Hier findet man übrigens etliche Hörbeispiele britischer Dialekte: http://weloveaccents.co.uk/.

Die Königsfamilie ist nach wie vor beliebt. Laut einer Opinium (nicht Opium!)-Umfrage waren 2017 zwei Drittel der BritInnen für die Erhaltung der Monarchie. Findet gar ein königliches Großereignis wie eine Hochzeit (Save the Date: Prince Harry & Meghan Markle heiraten am 19. Mai 2018!) statt, ist das Land außer Rand und Band. Man feiert kostümiert auf den Straßen oder im eigenen Garten, wo Accessoires wie Fähnchen, Hüte und Wimpelketten nicht fehlen dürfen.

Bei der letzten royal wedding 2011 ging das Spiel „Find Your Royal Wedding Name“ in den sozialen Netzwerken viral. Nach einer Spielart setzt man seinen Namen, den man als hypothetischer Gast bei der königlichen Hochzeit trägt, wie folgt zusammen: Lord/Lady + Name des ersten Haustiers + Name der Straße, in der man aufwuchs. In anderen Varianten findet der Mädchenname der Mutter oder der Vorname der Großeltern Verwendung.

Unter glühenden Handarbeitsverfechtern hochbeliebt war auch das Buch „Knit Your Own Royal Wedding“ von Fiona Goble.

Wer sich für die menschliche Seite des jüngeren britischen Königshauses interessiert, dem sei die Netflix-Serie „The Crown“ ans Herz gelegt. Sie überzeugt durch bewegende Darstellung – doch Achtung: historische Ereignisse werden nicht immer wahrheitsgetreu dargestellt. Elisabeth II, oder wie die Berliner sie auch gerne gewohnt schnodderig, aber liebevoll, nennen: Themsen-Else, wird von der großartigen Claire Foy einfühlsam und mit wunderbarer RP portraitiert.

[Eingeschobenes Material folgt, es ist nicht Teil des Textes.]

/-! ### `respond` -/

@[simp] theorem respond_status (k : Status) (v : Half) (s : State) :
    (respond k v s).status = k := rfl
@[simp] theorem respond_acc (k : Status) (v : Half) (s : State) :
    (respond k v s).acc = s.acc := rfl
@[simp] theorem respond_cnt (k : Status) (v : Half) (s : State) :
    (respond k v s).cnt = s.cnt := rfl
@[simp] theorem respond_din (k : Status) (v : Half) (s : State) :
    (respond k v s).din = s.din := rfl
@[simp] theorem respond_out (k : Status) (v : Half) (s : State) :
    (respond k v s).out = s.out := rfl
@[simp] theorem respond_att (k : Status) (v : Half) (s : State) :
    (respond k v s).att = s.att := rfl
@[simp] theorem respond_rxb (k : Status) (v : Half) (s : State) :
    (respond k v s).rxb = s.rxb := rfl
@[simp] theorem respond_rxn (k : Status) (v : Half) (s : State) :
    (respond k v s).rxn = s.rxn := rfl
@[simp] theorem respond_eidx (k : Status) (v : Half) (s : State) :
    (respond k v s).eidx = s.eidx := rfl
@[simp] theorem respond_ph (k : Status) (v : Half) (s : State) :
    (respond k v s).ph = .idle := rfl
@[simp] theorem respond_maxr (k : Status) (v : Half) (s : State) :
    (respond k v s).maxr = s.maxr := rfl
@[simp] theorem respond_ivl (k : Status) (v : Half) (s : State) :
    (respond k v s).ivl = s.ivl := rfl
@[simp] theorem respond_bnd (k : Status) (v : Half) (s : State) :
    (respond k v s).bnd = s.bnd := rfl
@[simp] theorem respond_maxw (k : Status) (v : Half) (s : State) :
    (respond k v s).maxw = s.maxw := rfl
@[simp] theorem respond_t0 (k : Status) (v : Half) (s : State) :
    (respond k v s).t0 = s.t0 := rfl
@[simp] theorem respond_rto (k : Status) (v : Half) (s : State) :
    (respond k v s).rto = s.rto := rfl
@[simp] theorem respond_clock (k : Status) (v : Half) (s : State) :
    (respond k v s).clock = s.clock := rfl
@[simp] theorem respond_tx (k : Status) (v : Half) (s : State) :
    (respond k v s).tx = s.tx := rfl
@[simp] theorem respond_writing (k : Status) (v : Half) (s : State) :
    (respond k v s).writing = s.writing := rfl
@[simp] theorem respond_handed (k : Status) (v : Half) (s : State) :
    (respond k v s).handed = s.handed := rfl
@[simp] theorem respond_history (k : Status) (v : Half) (s : State) :
    (respond k v s).history = s.history := rfl
@[simp] theorem respond_responses (k : Status) (v : Half) (s : State) :
    (respond k v s).responses = s.responses ++ [{ status := k, val := v }] := rfl
@[simp] theorem respond_reply (k : Status) (v : Half) (s : State) :
    (respond k v s).reply = some { status := k, val := v } := rfl
@[simp] theorem respond_oracle (k : Status) (v : Half) (s : State) :
    (respond k v s).oracle = s.oracle := rfl
@[simp] theorem respond_inputs (k : Status) (v : Half) (s : State) :
    (respond k v s).inputs = s.inputs := rfl
@[simp] theorem respond_host (k : Status) (v : Half) (s : State) :
    (respond k v s).host = s.host := rfl

/-! ### `addEvent` -/

@[simp] theorem addEvent_status (w : Owner) (d : Deed) (s : State) :
    (addEvent w d s).status = s.status := rfl
@[simp] theorem addEvent_acc (w : Owner) (d : Deed) (s : State) :
    (addEvent w d s).acc = s.acc := rfl
@[simp] theorem addEvent_cnt (w : Owner) (d : Deed) (s : State) :
    (addEvent w d s).cnt = s.cnt := rfl
@[simp] theorem addEvent_din (w : Owner) (d : Deed) (s : State) :
    (addEvent w d s).din = s.din := rfl
@[simp] theorem addEvent_out (w : Owner) (d : Deed) (s : State) :
    (addEvent w d s).out = s.out := rfl
@[simp] theorem addEvent_att (w : Owner) (d : Deed) (s : State) :
    (addEvent w d s).att = s.att := rfl
@[simp] theorem addEvent_rxb (w : Owner) (d : Deed) (s : State) :
    (addEvent w d s).rxb = s.rxb := rfl
@[simp] theorem addEvent_rxn (w : Owner) (d : Deed) (s : State) :
    (addEvent w d s).rxn = s.rxn := rfl
@[simp] theorem addEvent_eidx (w : Owner) (d : Deed) (s : State) :
    (addEvent w d s).eidx = s.eidx := rfl
@[simp] theorem addEvent_ph (w : Owner) (d : Deed) (s : State) :
    (addEvent w d s).ph = s.ph := rfl
@[simp] theorem addEvent_maxr (w : Owner) (d : Deed) (s : State) :
    (addEvent w d s).maxr = s.maxr := rfl
@[simp] theorem addEvent_ivl (w : Owner) (d : Deed) (s : State) :
    (addEvent w d s).ivl = s.ivl := rfl
@[simp] theorem addEvent_bnd (w : Owner) (d : Deed) (s : State) :
    (addEvent w d s).bnd = s.bnd := rfl
@[simp] theorem addEvent_maxw (w : Owner) (d : Deed) (s : State) :
    (addEvent w d s).maxw = s.maxw := rfl
@[simp] theorem addEvent_t0 (w : Owner) (d : Deed) (s : State) :
    (addEvent w d s).t0 = s.t0 := rfl
@[simp] theorem addEvent_rto (w : Owner) (d : Deed) (s : State) :
    (addEvent w d s).rto = s.rto := rfl
@[simp] theorem addEvent_clock (w : Owner) (d : Deed) (s : State) :
    (addEvent w d s).clock = s.clock := rfl
@[simp] theorem addEvent_tx (w : Owner) (d : Deed) (s : State) :
    (addEvent w d s).tx = s.tx := rfl
@[simp] theorem addEvent_writing (w : Owner) (d : Deed) (s : State) :
    (addEvent w d s).writing = s.writing := rfl
@[simp] theorem addEvent_handed (w : Owner) (d : Deed) (s : State) :
    (addEvent w d s).handed = s.handed := rfl
@[simp] theorem addEvent_history (w : Owner) (d : Deed) (s : State) :
    (addEvent w d s).history = s.history ++ [{ who := w, deed := d }] := rfl
@[simp] theorem addEvent_responses (w : Owner) (d : Deed) (s : State) :
    (addEvent w d s).responses = s.responses := rfl
@[simp] theorem addEvent_reply (w : Owner) (d : Deed) (s : State) :
    (addEvent w d s).reply = s.reply := rfl
@[simp] theorem addEvent_oracle (w : Owner) (d : Deed) (s : State) :
    (addEvent w d s).oracle = s.oracle := rfl
@[simp] theorem addEvent_inputs (w : Owner) (d : Deed) (s : State) :
    (addEvent w d s).inputs = s.inputs := rfl
@[simp] theorem addEvent_host (w : Owner) (d : Deed) (s : State) :
    (addEvent w d s).host = s.host := rfl
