-- ==== Sys2Proof/Laws/Host.lean ====
section
/-! SUPPORT. Everything an action of the host can do, said once: it issues requests, uses the stream by its own path,
or reacts, which touches nothing but the host's own state and its coming actions. -/

namespace Sys2Proof.Machine

/-! ### Reactions -/

/-- Nothing but the host's side differs: its state and the inputs to come. -/
def OnlyHostDiffers (s t : State) : Prop := t = { s with inputs := t.inputs, host := t.host }

theorem haltSession_host (s : State) : OnlyHostDiffers s (haltSession s) := rfl

theorem hostReport_host (k : Status) (i : Option Byte) (s : State) : OnlyHostDiffers s (hostReport k i s) := rfl

/-- A check of the response goes on, or ends the session with or without a report to make. -/
theorem expectOk_cases (s : State) :
    (expectOk s = s ∧ ∃ r, s.reply = some r ∧ r.status = .ok) ∨
    (∃ r, s.reply = some r ∧ r.status ≠ .ok ∧ expectOk s =
      { haltSession s with inputs := failureReport r.status ++ (haltSession s).inputs }) ∨
    (s.reply = none ∧ expectOk s = haltSession s) := by
  unfold expectOk
  split
  · rename_i r hr
    by_cases h : r.status = .ok
    · exact .inl ⟨if_pos h, r, hr, h⟩
    · exact .inr (.inl ⟨r, hr, h, if_neg h⟩)
  · exact .inr (.inr ⟨‹_›, rfl⟩)

theorem expectOk_host (s : State) : OnlyHostDiffers s (expectOk s) := by
  rcases expectOk_cases s with ⟨h, _⟩ | ⟨r, _, _, h⟩ | ⟨_, h⟩ <;> rw [h] <;> rfl

theorem expectDone_host (s : State) : OnlyHostDiffers s (expectDone s) := by
  unfold expectDone; split <;> rfl

theorem expectAck_host (s : State) : OnlyHostDiffers s (expectAck s) := by
  unfold expectAck; split <;> rfl

theorem noteReply_host (addr : Byte) (s : State) : OnlyHostDiffers s (noteReply addr s) := by
  unfold noteReply; split <;> rfl

theorem endScan_host (s : State) : OnlyHostDiffers s (endScan s) := by
  unfold endScan; split <;> rfl

/-! ### All actions -/

/-- An action of the host is requests, a use of the stream by its own path, or a reaction. -/
theorem runHost_cases (h : HostOp) (s : State) :
    (∃ r, runHost h s = runRequest r s) ∨ (∃ r1 r2, runHost h s = runPair r1 r2 s) ∨
    (∃ l, runHost h s = runTransmit l s) ∨ (∃ l, runHost h s = .next (hostTransmit l s)) ∨
    runHost h s = .next (hostReceive s) ∨ (∃ t, runHost h s = .next (hostSetTimeout t s)) ∨
    ∃ t, runHost h s = .next t ∧ OnlyHostDiffers s t := by
  have reaction {t : State} (ht : OnlyHostDiffers s t) (he : runHost h s = .next t) :
      ∃ t, runHost h s = .next t ∧ OnlyHostDiffers s t := ⟨t, he, ht⟩
  cases h with
  | request r => exact .inl ⟨r, rfl⟩
  | pair r1 r2 => exact .inr (.inl ⟨r1, r2, rfl⟩)
  | transmit l => exact .inr (.inr (.inl ⟨l, rfl⟩))
  | transmitPacket => exact .inr (.inr (.inr (.inl ⟨s.host.packet, rfl⟩)))
  | receive => exact .inr (.inr (.inr (.inr (.inl rfl))))
  | setTimeout t => exact .inr (.inr (.inr (.inr (.inr (.inl ⟨t, rfl⟩)))))
  | rebootFound k =>
    cases hk : foundAddress k s with
    | some addr => exact .inr (.inl ⟨_, _, by simp [runHost, rebootFound, hk]; rfl⟩)
    | none =>
      exact .inr (.inr (.inr (.inr (.inr (.inr
        (reaction (haltSession_host s) (by simp [runHost, rebootFound, hk])))))))
  | fencChunk =>
    cases hc : s.host.session with
    | some c => exact .inl ⟨_, by simp [runHost, fencChunk, hc]; rfl⟩
    | none =>
      exact .inr (.inr (.inr (.inr (.inr (.inr
        (reaction (haltSession_host s) (by simp [runHost, fencChunk, hc])))))))
  | expectOk => exact .inr (.inr (.inr (.inr (.inr (.inr (reaction (expectOk_host s) rfl))))))
  | expectDone => exact .inr (.inr (.inr (.inr (.inr (.inr (reaction (expectDone_host s) rfl))))))
  | expectAck => exact .inr (.inr (.inr (.inr (.inr (.inr (reaction (expectAck_host s) rfl))))))
  | noteReply addr => exact .inr (.inr (.inr (.inr (.inr (.inr (reaction (noteReply_host addr s) rfl))))))
  | endScan => exact .inr (.inr (.inr (.inr (.inr (.inr (reaction (endScan_host s) rfl))))))
  | report k => exact .inr (.inr (.inr (.inr (.inr (.inr (reaction (hostReport_host k none s) rfl))))))
  | reportIndex k => exact .inr (.inr (.inr (.inr (.inr (.inr (reaction (hostReport_host k _ s) rfl))))))
  | clearPacket | collect | beginScan | openSession _ | chunkSent =>
    exact .inr (.inr (.inr (.inr (.inr (.inr ⟨_, rfl, rfl⟩)))))

end Sys2Proof.Machine
end

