theorem witness_CrcpushAbsorbsUntilWindowFull :
    ({ op := 0x02, a := 7 } : Request).op = 0x02 ∧
    (∃ s : State, s.ph = .idle ∧ s.cnt.toNat < 64 ∧ s.cnt = 63) ∧
    (∃ s : State, s.ph = .idle ∧ 64 ≤ s.cnt.toNat ∧ s.cnt = 64) :=
  ⟨by decide, ⟨{ State.reset with cnt := 63 }, by decide⟩, ⟨{ State.reset with cnt := 64 }, by decide⟩⟩

theorem witness_Crc16ChecksumsDinOrRefuses :
    ({ op := 0x03 } : Request).op = 0x03 ∧
    (idleWith (upTo 64) []).ph = .idle ∧ 64 ≤ (idleWith (upTo 64) []).din.length ∧
    (idleWith (upTo 63) []).ph = .idle ∧ (idleWith (upTo 63) []).din.length < 64 := by decide +kernel

theorem witness_ChecksumIgnoresBytesPastWindow : 64 ≤ (upTo 64).length ∧ (63 : Nat) < 64 := by decide

theorem witness_StreamedPushesEqualCrc16 :
    (idleWith (upTo 64) []).ph = .idle ∧ 64 ≤ (idleWith (upTo 64) []).din.length := by decide

theorem witness_DclrEmptiesDin : ({ op := 0x10 } : Request).op = 0x10 ∧ (idleWith [1] []).ph = .idle := by decide

theorem witness_DpushAppendsOrRefusesWhenFull :
    ({ op := 0x11, a := 7 } : Request).op = 0x11 ∧
    (idleWith (upTo 254) []).ph = .idle ∧ (idleWith (upTo 254) []).din.length < 255 ∧
    (idleWith (upTo 255) []).ph = .idle ∧ 255 ≤ (idleWith (upTo 255) []).din.length := by decide +kernel

theorem witness_OcpyCopiesDinToOut :
    ({ op := 0x12 } : Request).op = 0x12 ∧ (idleWith [1] [2, 3]).ph = .idle := by decide

theorem witness_OrdReadsOutOrRefuses :
    ({ op := 0x13, a := 1, b := 1 } : Request).op = 0x13 ∧ (idleWith [] [8, 9]).ph = .idle ∧
    (idleWith [] [8, 9]).out[(1 : BitVec 9).toNat]? = some 9 ∧
    (idleWith [] [8, 9]).out.length ≤ (2 : BitVec 9).toNat := by decide

theorem witness_RdregReadsNineRegisters :
    ({ op := 0x14, a := 8 } : Request).op = 0x14 ∧ State.reset.ph = .idle ∧ Memory.wf State.reset ∧
    8 < (9 : Byte).toNat ∧
    ((8 : Byte), State.reset.eidx.setWidth 16) ∈
      ([(0, State.reset.status.code.setWidth 16), (8, State.reset.eidx.setWidth 16)] : List (Byte × Half)) := by
  decide

theorem witness_FencEncodesFrameOrRefuses :
    ({ op := 0x20, a := 1, c := 1 } : Request).op = 0x20 ∧
    (idleWith (upTo 64) []).ph = .idle ∧ (idleWith (upTo 64) []).din.length = 64 ∧
    (idleWith (upTo 63) []).din.length ≠ 64 ∧ (idleWith (upTo 65) []).din.length ≠ 64 := by decide +kernel

theorem witness_EncodedFrameInvariants :
    (idleWith (upTo 64) []).ph = .idle ∧ (idleWith (upTo 64) []).din.length = 64 := by decide

theorem witness_ChecksumIgnoresLastThreePayloadBytes :
    (idleWith (upTo 64) []).din.length = 64 ∧
    (idleWith (upTo 61 ++ [0xDE, 0xAD, 0xBE]) []).din.length = 64 ∧
    (idleWith (upTo 64) []).din.take 61 = (idleWith (upTo 61 ++ [0xDE, 0xAD, 0xBE]) []).din.take 61 ∧
    (idleWith (upTo 64) []).ph = .idle ∧ (idleWith (upTo 61 ++ [0xDE, 0xAD, 0xBE]) []).ph = .idle := by
  decide +kernel

theorem witness_PencEncodesPacketOrRefuses :
    ({ op := 0x30, a := 1, b := 1 } : Request).op = 0x30 ∧ (idleWith (upTo 253) []).ph = .idle ∧
    (idleWith (upTo 253) []).din.length ≤ 253 ∧ 253 < (idleWith (upTo 254) []).din.length := by decide +kernel

theorem witness_PacketBytesSumToFF :
    (idleWith (upTo 253) []).ph = .idle ∧ (idleWith (upTo 253) []).din.length ≤ 253 := by decide +kernel

theorem witness_PingAndRebootLeavePackets : (idleWith [1] [2]).ph = .idle := by decide

theorem witness_PseudoOperationEqualsItsTwoRequests :
    State.reset.ph = .idle ∧ ((0x08 : Byte) = 0x01 ∨ (0x08 : Byte) = 0x08) ∧ dclrRequest.op = 0x10 ∧
    (pencRequest 1 8).op = 0x30 ∧ (pencRequest 1 8).a = 1 ∧ (pencRequest 1 8).b = 8 := by decide

theorem witness_SendLatchesOrRefuses :
    ({ op := 0x40, a := 5 } : Request).op = 0x40 ∧ (idleWith [] f1).ph = .idle ∧
    (idleWith [] f1).out = 0x01 :: f1.tail ∧ (idleWith [] f1).out.length = 70 ∧
    (idleWith [] (upTo 69)).out.length ≠ 70 := by decide +kernel

/-- A write not begun, one under way, and a wait. -/
theorem witness_SendWritePhase :
    (∀ a ∈ [Answer.done, .ioError], ∀ w ∈ [none, some 3],
      let s : State := { busy .sWrite [a] [] [] with writing := w }
      s.ph = .sWrite ∧ s.out.length = 70 ∧ s.inputs = [] ∧ s.oracle.writes = a :: []) ∧
    ({ busy .sWrite [] [] [] with inputs := [.wait 3] } : State).inputs = .wait 3 :: [] := by
  decide +kernel

theorem witness_SendFlushPhase :
    ∀ a ∈ [Answer.done, .ioError],
      (busy .sFlush [] [a] []).ph = .sFlush ∧ (busy .sFlush [] [a] []).inputs = [] ∧
      (busy .sFlush [] [a] []).oracle.flushes = a :: [] ∧
      (busy .sFlush [] [a] []).handed ≤ (busy .sFlush [] [a] []).tx.length := by decide +kernel

/-- Answers of at most two bytes are admissible whatever `RXCAP` is. -/
theorem admissible_of_le_two {r : ReadAnswer} (h : ∀ l, r = .bytes l → l.length ≤ 2) :
    ReadAnswer.Admissible r := fun l hl => Nat.le_add_left_of_le (h l hl)

/-- One answer of each class of R175: the two errors, no byte, two bytes, ACK, NAK, another byte. -/
theorem witness_SendReadPhase :
    (∀ r ∈ [ReadAnswer.timeout, .ioError, .bytes [], .bytes [0x06, 0x06], .bytes [0x06], .bytes [0x15],
        .bytes [0x07]],
      (busy .sRead [] [] [r]).ph = .sRead ∧ (busy .sRead [] [] [r]).inputs = [] ∧
      (busy .sRead [] [] [r]).oracle.reads = r :: []) ∧
    ReadAnswer.Admissible (.bytes [0x06, 0x06]) ∧
    (0x07 : Byte) ≠ 0x06 ∧ (0x07 : Byte) ≠ 0x15 ∧
    (busy .sRead [] [] []).att.toNat ≤ (busy .sRead [] [] []).maxr.toNat ∧
    ({ busy .sRead [] [] [] with att := 1 } : State).maxr.toNat <
      ({ busy .sRead [] [] [] with att := 1 } : State).att.toNat := by
  refine ⟨by decide +kernel, admissible_of_le_two (fun l h => ?_), by decide, by decide, by decide +kernel,
    by decide +kernel⟩
  cases h
  decide

/-- A bound of 1 with one NAK (success) and with two (exhausted). -/
theorem witness_SendNakThenAckProperty :
    ∀ k ∈ [1, 2],
      let s : State := { idleWith [] f1 with
        oracle := script (List.replicate 2 .done) (List.replicate 2 .done)
          (List.replicate k (.bytes [0x15]) ++ [.bytes [0x06]]) }
      s.ph = .idle ∧ s.out.length = 70 ∧ 2 = min k (1 : Byte).toNat + 1 ∧
      s.oracle.writes = List.replicate 2 .done ++ [] ∧ s.oracle.flushes = List.replicate 2 .done ++ [] ∧
      s.oracle.reads = List.replicate k (.bytes [0x15]) ++ .bytes [0x06] :: [] := by decide +kernel

theorem witness_SendCompletesWithinBound :
    (busy .sWrite [] [] []).ph = .sWrite ∧ (busy .sWrite [] [] []).inputs = [] ∧
    1 = (if (busy .sWrite [] [] []).writing = none then (busy .sWrite [] [] []).att.toNat + 1
      else (busy .sWrite [] [] []).att.toNat) ∧ 1 ≤ (busy .sWrite [] [] []).maxr.toNat + 1 := by decide +kernel

theorem witness_SendStepsKeepFrame :
    ∃ s t : State, s.ph.sending = true ∧ s.inputs.head? ≠ some .reset ∧ step s = .next t ∧ t.ph = .sRead :=
  ⟨small .sFlush [] [.done] [], _, by decide, by decide, rfl, rfl⟩

theorem witness_MagicLatchesOperands :
    ({ op := 0x50, c := 1 } : Request).op = 0x50 ∧ State.reset.ph = .idle := by decide

theorem witness_MagicSetupPhase :
    ∀ a ∈ [Answer.done, .ioError],
      let s : State := { State.reset with
        ph := .mSetup, oracle := { Oracle.empty with sets := [a], ticks := [5] } }
      s.ph = .mSetup ∧ s.inputs = [] ∧ s.oracle.sets = a :: [] ∧ s.oracle.ticks = 5 :: [] := by decide

theorem witness_MagicWriteAndFlushPhases :
    (∀ a ∈ [Answer.done, .ioError],
      (busy .mWrite [a] [] []).inputs = [] ∧ (busy .mWrite [a] [] []).ph = .mWrite ∧
      (busy .mWrite [a] [] []).oracle.writes = a :: [] ∧
      (busy .mFlush [] [a] []).inputs = [] ∧ (busy .mFlush [] [a] []).ph = .mFlush ∧
      (busy .mFlush [] [a] []).oracle.flushes = a :: [] ∧
      (busy .mFlush [] [a] []).handed ≤ (busy .mFlush [] [a] []).tx.length) ∧
    ({ busy .mWrite [] [] [] with inputs := [.wait 9] } : State).inputs = .wait 9 :: [] := by decide +kernel

theorem witness_MagicReadPhase :
    (∀ r ∈ [ReadAnswer.bytes [0x06], .timeout, .ioError, .bytes [], .bytes [0x15], .bytes [0x06, 0x06]],
      (busy .mRead [] [] [r]).ph = .mRead ∧ (busy .mRead [] [] [r]).inputs = [] ∧
      (busy .mRead [] [] [r]).oracle.reads = r :: []) ∧
    ReadAnswer.Admissible (.bytes [0x06, 0x06]) ∧ ReadAnswer.bytes [0x06, 0x06] ≠ .bytes [0x06] := by
  refine ⟨by decide +kernel, admissible_of_le_two (fun l h => ?_), by decide⟩
  cases h
  decide

/-- Elapsed 100 meets a deadline of 100; elapsed 99 does not. -/
theorem witness_MagicCheckPhase :
    ∃ s : State, s.ph = .mCheck ∧ s.inputs = [] ∧ s.bnd = true ∧ s.oracle.ticks = [100] ∧
      s.maxw.toNat ≤ s.clock + 100 - s.t0 ∧ s.clock + 99 - s.t0 < s.maxw.toNat ∧
      ({ s with bnd := false } : State).bnd = false :=
  ⟨{ State.reset with ph := .mCheck, bnd := true, maxw := 100, oracle := { Oracle.empty with ticks := [100] } },
    by decide⟩

/-- Without a deadline, and with one of 101 after one timeout of 100. -/
theorem witness_MagicSucceedsAfterTimeouts :
    let s : State := { State.reset with oracle := { Oracle.empty with
      sets := [.done], writes := [.done, .done], flushes := [.done, .done],
      reads := [.timeout, .bytes [0x06]], ticks := [5, 0] } }
    s.ph = .idle ∧ s.oracle.sets = .done :: [] ∧ s.oracle.writes = List.replicate (1 + 1) .done ++ [] ∧
    s.oracle.flushes = List.replicate (1 + 1) .done ++ [] ∧
    s.oracle.reads = List.replicate 1 .timeout ++ .bytes [0x06] :: [] ∧
    s.oracle.ticks = 5 :: [0] ++ [] ∧ ([0] : List Nat).length = 1 ∧
    1 * (100 : Ticks).toNat + ([0] : List Nat).sum < (101 : Ticks).toNat := by decide

/-- A deadline of 0 (one iteration) and of 250 at an interval of 100 (three). -/
theorem witness_BoundedMagicTimesOut :
    ∀ p ∈ [((0 : Ticks), 1), (250, 3)],
      let s : State := { State.reset with
        ph := .mWrite, bnd := true, ivl := 100, rto := 100, maxw := p.1,
        oracle := script (List.replicate p.2 .done) (List.replicate p.2 .done) (List.replicate p.2 .timeout) }
      s.ph = .mWrite ∧ s.inputs = [] ∧ s.bnd = true ∧ 0 < s.ivl.toNat ∧ s.rto = s.ivl ∧ s.t0 ≤ s.clock ∧
      p.2 = max 1 ((s.maxw.toNat + s.ivl.toNat - 1) / s.ivl.toNat) ∧
      s.oracle.writes = List.replicate p.2 .done ++ [] ∧ s.oracle.flushes = List.replicate p.2 .done ++ [] ∧
      s.oracle.reads = List.replicate p.2 .timeout ++ [] := by decide

theorem witness_UnboundedMagicLeavesOnlyOnAckOrError :
    ∃ s t : State, s.ph.looping = true ∧ s.bnd = false ∧ s.inputs.head? ≠ some .reset ∧ step s = .next t ∧
      t.ph.looping = false :=
  ⟨small .mRead [] [] [.bytes [0x06]], _, by decide, by decide, by decide, rfl, rfl⟩

theorem witness_MagicStepsKeepBuffers :
    ∃ s t : State, (s.ph = .mSetup ∨ s.ph.looping = true) ∧ s.inputs.head? ≠ some .reset ∧ step s = .next t :=
  ⟨small .mRead [] [] [.timeout], _, by decide, by decide, rfl⟩

theorem witness_HostTransfersWireRows :
    ∃ s : State, encode (.pingpkt 1) = some (.outbound [0xFF, 0xFF, 0x01, 0x02, 0x01, 0xFB]) ∧
      Instr.pingpkt 1 ≠ .initbyte ∧ s.ph = .idle ∧ s.oracle.writes = .done :: [] ∧
      s.oracle.flushes = .done :: [] :=
  ⟨{ State.reset with oracle := script [.done] [.done] [] }, by decide +kernel⟩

Wer einen für alle Generationen unterhaltsamen, angekitschten Familienfilm vor der Kulisse Londons sucht, ist mit Paddington (1 + 2) gut beraten. Nicht zuletzt ist auch das sehr britisch: das Romantische, leicht Abgehobene, Urige, Fantasievolle. Denn wie las ich neulich recht treffend auf einer Postkarte? Die Realität ist etwas für Leute, die Angst vor Einhörnern haben.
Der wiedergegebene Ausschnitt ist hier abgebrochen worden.